The string "unfold" appears in some lines of the entries that follow; copy each such line.

EXTRACTED DATA Block Start

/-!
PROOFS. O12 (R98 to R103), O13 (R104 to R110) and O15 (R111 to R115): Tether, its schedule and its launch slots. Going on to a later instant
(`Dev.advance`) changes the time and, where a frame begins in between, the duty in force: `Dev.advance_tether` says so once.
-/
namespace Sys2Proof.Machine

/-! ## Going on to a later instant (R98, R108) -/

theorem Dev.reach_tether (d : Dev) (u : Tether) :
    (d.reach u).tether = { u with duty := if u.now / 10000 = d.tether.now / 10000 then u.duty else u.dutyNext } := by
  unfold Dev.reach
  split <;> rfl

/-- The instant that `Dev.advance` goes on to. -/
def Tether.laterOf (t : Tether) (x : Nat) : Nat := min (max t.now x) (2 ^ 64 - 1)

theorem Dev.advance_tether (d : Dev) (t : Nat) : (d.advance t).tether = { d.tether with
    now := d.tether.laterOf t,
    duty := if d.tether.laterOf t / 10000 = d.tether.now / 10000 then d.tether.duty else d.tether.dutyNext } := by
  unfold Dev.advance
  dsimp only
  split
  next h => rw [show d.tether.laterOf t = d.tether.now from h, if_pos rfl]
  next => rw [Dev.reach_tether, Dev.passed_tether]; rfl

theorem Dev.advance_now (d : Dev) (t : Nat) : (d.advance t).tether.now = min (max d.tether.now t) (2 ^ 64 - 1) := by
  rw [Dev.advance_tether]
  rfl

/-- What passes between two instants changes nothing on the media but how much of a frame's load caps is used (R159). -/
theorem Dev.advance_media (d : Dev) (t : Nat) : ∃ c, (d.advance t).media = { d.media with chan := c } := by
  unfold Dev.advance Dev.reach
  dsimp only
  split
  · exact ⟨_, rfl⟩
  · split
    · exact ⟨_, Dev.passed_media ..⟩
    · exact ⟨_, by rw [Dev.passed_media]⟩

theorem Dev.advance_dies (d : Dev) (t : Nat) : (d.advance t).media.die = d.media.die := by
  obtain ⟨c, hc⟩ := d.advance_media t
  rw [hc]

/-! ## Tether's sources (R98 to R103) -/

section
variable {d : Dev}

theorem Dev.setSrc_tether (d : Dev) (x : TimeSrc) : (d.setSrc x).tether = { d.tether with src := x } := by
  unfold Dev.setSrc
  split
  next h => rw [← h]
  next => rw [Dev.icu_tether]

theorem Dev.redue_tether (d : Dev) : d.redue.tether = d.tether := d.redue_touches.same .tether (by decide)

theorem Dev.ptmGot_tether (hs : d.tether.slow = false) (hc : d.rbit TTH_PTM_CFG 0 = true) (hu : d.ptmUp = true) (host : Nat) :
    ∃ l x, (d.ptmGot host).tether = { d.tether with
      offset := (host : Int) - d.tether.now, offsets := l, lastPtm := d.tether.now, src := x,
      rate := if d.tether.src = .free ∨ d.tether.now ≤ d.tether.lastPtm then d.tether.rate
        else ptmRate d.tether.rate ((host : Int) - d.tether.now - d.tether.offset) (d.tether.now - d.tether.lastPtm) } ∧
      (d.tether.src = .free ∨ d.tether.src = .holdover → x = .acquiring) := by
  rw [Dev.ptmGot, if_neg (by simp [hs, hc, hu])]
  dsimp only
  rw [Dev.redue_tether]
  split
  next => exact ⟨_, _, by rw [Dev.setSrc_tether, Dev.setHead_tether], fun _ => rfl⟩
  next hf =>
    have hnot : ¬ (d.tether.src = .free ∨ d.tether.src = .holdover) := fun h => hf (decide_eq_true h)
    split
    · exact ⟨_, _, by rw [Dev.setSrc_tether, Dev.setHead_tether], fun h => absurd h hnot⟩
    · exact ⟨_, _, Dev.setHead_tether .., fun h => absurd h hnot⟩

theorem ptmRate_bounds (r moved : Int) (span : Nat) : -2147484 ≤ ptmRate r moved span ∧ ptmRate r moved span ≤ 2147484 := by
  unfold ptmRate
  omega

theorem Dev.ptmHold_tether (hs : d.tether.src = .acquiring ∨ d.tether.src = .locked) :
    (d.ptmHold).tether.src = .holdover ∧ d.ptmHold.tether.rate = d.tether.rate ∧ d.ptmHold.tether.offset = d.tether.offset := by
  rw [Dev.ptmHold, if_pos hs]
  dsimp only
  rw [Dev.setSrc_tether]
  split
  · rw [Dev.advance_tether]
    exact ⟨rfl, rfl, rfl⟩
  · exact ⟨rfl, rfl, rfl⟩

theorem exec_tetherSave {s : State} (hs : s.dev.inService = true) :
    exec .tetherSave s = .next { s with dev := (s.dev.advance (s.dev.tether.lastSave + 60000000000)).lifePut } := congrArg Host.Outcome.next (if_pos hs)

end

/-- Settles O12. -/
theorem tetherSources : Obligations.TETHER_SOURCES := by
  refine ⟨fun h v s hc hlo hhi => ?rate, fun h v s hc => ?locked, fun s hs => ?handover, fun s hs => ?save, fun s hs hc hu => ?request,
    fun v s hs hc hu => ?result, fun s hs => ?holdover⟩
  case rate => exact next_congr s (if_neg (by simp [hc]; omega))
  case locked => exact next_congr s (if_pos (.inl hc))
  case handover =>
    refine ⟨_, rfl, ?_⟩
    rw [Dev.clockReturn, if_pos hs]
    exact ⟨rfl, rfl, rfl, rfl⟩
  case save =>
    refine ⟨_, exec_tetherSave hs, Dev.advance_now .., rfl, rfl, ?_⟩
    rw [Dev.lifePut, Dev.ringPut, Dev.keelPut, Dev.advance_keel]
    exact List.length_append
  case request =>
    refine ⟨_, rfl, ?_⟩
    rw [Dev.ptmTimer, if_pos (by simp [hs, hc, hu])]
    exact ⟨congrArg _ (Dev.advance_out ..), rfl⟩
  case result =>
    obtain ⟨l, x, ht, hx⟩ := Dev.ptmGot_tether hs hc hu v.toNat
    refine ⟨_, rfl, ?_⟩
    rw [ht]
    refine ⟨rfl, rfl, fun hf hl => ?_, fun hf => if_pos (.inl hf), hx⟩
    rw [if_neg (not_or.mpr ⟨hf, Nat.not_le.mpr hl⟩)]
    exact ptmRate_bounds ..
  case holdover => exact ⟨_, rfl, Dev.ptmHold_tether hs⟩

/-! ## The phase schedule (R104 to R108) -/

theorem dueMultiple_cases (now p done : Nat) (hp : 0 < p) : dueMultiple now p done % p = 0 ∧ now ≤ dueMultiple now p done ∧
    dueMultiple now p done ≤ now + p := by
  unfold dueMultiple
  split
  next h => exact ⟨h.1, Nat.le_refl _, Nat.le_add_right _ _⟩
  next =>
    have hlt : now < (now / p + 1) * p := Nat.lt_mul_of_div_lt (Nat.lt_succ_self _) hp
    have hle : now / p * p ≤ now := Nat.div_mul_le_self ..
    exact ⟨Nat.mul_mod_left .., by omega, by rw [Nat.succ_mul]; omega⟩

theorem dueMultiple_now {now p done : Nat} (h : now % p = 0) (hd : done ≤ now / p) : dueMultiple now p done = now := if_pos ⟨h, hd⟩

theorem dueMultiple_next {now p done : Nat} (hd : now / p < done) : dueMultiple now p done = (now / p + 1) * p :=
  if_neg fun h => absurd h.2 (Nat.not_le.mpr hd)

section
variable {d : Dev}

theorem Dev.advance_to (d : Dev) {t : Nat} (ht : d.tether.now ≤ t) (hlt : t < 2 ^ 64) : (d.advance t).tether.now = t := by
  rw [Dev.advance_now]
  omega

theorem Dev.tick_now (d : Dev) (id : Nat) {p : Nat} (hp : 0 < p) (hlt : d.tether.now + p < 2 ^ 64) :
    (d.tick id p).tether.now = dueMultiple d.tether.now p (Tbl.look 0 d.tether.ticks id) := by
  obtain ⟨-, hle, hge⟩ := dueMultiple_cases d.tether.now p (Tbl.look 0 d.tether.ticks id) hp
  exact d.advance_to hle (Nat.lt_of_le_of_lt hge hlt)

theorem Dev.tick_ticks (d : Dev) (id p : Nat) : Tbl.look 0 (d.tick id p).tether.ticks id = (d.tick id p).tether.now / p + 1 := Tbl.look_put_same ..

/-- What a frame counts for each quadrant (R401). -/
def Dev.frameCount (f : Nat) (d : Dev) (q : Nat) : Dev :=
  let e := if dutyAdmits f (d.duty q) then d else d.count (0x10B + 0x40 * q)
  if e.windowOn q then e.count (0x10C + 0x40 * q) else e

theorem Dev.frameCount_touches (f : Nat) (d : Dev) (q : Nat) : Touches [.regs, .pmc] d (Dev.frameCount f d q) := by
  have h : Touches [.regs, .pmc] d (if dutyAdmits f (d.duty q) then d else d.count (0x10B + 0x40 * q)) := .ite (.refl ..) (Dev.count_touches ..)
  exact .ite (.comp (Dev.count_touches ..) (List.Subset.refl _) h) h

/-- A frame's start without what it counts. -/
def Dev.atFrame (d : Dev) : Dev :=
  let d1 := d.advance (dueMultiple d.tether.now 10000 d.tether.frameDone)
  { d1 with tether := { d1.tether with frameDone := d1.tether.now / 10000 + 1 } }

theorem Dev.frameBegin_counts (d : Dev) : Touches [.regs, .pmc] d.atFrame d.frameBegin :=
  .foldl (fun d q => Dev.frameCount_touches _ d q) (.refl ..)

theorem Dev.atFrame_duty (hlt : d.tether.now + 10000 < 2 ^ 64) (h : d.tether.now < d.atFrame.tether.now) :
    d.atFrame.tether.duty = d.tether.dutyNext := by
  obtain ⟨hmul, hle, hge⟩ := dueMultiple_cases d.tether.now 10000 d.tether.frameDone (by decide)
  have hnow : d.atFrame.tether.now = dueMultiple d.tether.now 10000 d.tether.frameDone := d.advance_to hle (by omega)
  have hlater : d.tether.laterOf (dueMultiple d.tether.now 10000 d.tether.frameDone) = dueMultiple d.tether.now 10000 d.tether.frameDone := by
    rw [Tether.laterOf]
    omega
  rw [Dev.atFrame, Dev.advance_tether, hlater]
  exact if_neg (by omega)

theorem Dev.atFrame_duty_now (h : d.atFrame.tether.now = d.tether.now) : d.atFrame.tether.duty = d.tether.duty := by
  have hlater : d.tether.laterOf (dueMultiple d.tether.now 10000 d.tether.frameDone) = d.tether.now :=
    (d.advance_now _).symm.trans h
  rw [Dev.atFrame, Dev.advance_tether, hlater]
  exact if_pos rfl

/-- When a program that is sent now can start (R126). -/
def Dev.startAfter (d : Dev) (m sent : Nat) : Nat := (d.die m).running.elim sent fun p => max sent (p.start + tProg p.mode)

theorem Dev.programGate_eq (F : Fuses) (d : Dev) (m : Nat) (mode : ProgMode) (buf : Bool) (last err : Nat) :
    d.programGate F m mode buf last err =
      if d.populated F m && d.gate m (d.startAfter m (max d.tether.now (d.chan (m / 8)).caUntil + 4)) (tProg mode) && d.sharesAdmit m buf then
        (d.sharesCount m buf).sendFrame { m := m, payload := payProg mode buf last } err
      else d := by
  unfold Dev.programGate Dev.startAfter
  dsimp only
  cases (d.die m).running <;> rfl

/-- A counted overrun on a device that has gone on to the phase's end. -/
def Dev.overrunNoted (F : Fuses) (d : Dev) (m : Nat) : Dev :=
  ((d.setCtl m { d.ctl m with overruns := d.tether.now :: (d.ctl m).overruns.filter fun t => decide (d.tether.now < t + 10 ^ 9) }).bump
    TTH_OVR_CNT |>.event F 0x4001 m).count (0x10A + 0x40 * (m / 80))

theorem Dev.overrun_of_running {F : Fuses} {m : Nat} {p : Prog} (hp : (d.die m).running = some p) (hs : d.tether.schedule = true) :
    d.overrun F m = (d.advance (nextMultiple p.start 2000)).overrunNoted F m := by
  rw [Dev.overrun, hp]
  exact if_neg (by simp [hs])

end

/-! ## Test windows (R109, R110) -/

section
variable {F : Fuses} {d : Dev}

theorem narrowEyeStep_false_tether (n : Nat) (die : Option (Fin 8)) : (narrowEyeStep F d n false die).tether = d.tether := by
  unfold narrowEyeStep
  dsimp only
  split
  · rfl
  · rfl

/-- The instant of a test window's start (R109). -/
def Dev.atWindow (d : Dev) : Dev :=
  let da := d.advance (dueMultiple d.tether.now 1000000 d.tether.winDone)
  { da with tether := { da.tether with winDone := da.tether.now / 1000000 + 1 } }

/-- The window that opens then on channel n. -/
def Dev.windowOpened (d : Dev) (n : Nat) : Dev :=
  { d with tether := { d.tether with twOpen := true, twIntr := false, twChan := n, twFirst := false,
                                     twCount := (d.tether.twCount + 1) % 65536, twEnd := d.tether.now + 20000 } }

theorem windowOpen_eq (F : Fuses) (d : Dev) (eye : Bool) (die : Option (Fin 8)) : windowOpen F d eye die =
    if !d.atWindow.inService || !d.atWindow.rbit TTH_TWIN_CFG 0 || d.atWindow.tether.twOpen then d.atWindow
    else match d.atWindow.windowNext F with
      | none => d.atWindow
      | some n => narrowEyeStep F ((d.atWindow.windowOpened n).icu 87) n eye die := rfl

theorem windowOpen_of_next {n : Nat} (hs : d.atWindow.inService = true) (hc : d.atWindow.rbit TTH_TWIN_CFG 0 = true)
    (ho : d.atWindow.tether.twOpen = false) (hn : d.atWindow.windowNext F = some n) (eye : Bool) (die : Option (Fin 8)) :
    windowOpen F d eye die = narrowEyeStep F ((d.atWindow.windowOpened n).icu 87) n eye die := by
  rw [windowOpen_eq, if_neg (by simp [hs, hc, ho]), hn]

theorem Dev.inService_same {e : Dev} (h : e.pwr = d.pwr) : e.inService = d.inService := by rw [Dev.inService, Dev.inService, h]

EXTRACTED DATA Block End
EXTRACTED DATA Block Start

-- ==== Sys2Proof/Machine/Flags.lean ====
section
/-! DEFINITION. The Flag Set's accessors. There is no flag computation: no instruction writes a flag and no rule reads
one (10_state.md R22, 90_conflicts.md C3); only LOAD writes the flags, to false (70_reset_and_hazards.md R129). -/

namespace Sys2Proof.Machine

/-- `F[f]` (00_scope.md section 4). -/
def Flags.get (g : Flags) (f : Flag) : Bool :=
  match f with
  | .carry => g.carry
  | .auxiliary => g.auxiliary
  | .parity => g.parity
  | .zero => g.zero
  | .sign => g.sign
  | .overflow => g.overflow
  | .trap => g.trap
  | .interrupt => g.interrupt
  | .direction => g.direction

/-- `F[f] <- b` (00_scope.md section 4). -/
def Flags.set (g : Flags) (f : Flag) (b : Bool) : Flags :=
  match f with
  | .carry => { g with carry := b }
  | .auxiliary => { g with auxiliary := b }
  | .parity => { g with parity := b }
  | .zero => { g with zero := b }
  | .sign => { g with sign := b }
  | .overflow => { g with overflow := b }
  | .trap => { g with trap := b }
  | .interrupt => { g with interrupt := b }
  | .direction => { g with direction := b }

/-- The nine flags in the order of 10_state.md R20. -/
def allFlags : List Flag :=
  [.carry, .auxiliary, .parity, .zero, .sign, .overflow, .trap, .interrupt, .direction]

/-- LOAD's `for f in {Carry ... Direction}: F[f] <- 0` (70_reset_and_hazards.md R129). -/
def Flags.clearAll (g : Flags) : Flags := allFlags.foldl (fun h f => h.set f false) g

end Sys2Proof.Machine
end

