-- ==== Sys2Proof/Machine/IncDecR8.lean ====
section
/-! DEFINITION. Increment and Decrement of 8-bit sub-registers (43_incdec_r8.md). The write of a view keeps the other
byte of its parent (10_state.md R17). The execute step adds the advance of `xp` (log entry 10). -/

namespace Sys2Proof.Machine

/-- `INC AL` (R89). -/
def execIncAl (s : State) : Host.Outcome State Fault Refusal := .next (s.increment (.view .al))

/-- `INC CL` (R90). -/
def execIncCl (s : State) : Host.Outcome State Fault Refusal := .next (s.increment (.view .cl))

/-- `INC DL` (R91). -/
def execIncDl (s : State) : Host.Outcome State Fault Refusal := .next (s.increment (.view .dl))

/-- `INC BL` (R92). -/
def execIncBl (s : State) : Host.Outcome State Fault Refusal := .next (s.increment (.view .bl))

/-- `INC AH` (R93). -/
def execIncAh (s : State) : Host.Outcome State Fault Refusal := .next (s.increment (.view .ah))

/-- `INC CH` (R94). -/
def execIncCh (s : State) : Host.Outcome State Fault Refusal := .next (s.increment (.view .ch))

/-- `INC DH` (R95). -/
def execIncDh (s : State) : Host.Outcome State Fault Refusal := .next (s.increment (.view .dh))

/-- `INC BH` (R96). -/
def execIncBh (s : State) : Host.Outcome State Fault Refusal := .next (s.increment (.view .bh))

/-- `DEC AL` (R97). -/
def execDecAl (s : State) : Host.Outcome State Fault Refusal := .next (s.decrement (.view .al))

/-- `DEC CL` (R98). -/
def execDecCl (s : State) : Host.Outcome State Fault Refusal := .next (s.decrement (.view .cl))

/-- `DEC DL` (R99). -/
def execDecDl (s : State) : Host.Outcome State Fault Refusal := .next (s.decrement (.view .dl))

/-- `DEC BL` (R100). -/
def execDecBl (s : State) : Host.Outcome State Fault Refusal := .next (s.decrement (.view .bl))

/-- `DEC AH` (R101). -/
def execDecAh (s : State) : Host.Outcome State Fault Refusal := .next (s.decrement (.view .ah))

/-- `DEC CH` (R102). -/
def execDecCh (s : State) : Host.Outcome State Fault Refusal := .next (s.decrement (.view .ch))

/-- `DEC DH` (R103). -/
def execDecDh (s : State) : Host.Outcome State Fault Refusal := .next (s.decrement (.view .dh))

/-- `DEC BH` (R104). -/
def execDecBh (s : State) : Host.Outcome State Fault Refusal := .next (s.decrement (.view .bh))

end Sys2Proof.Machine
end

EXTRACTED DATA Block End

RESULT:
  unfold Dev.reach
  unfold Dev.advance
  unfold Dev.advance Dev.reach
  unfold Dev.setSrc
  unfold ptmRate
  unfold dueMultiple
  unfold Dev.programGate Dev.startAfter
  unfold narrowEyeStep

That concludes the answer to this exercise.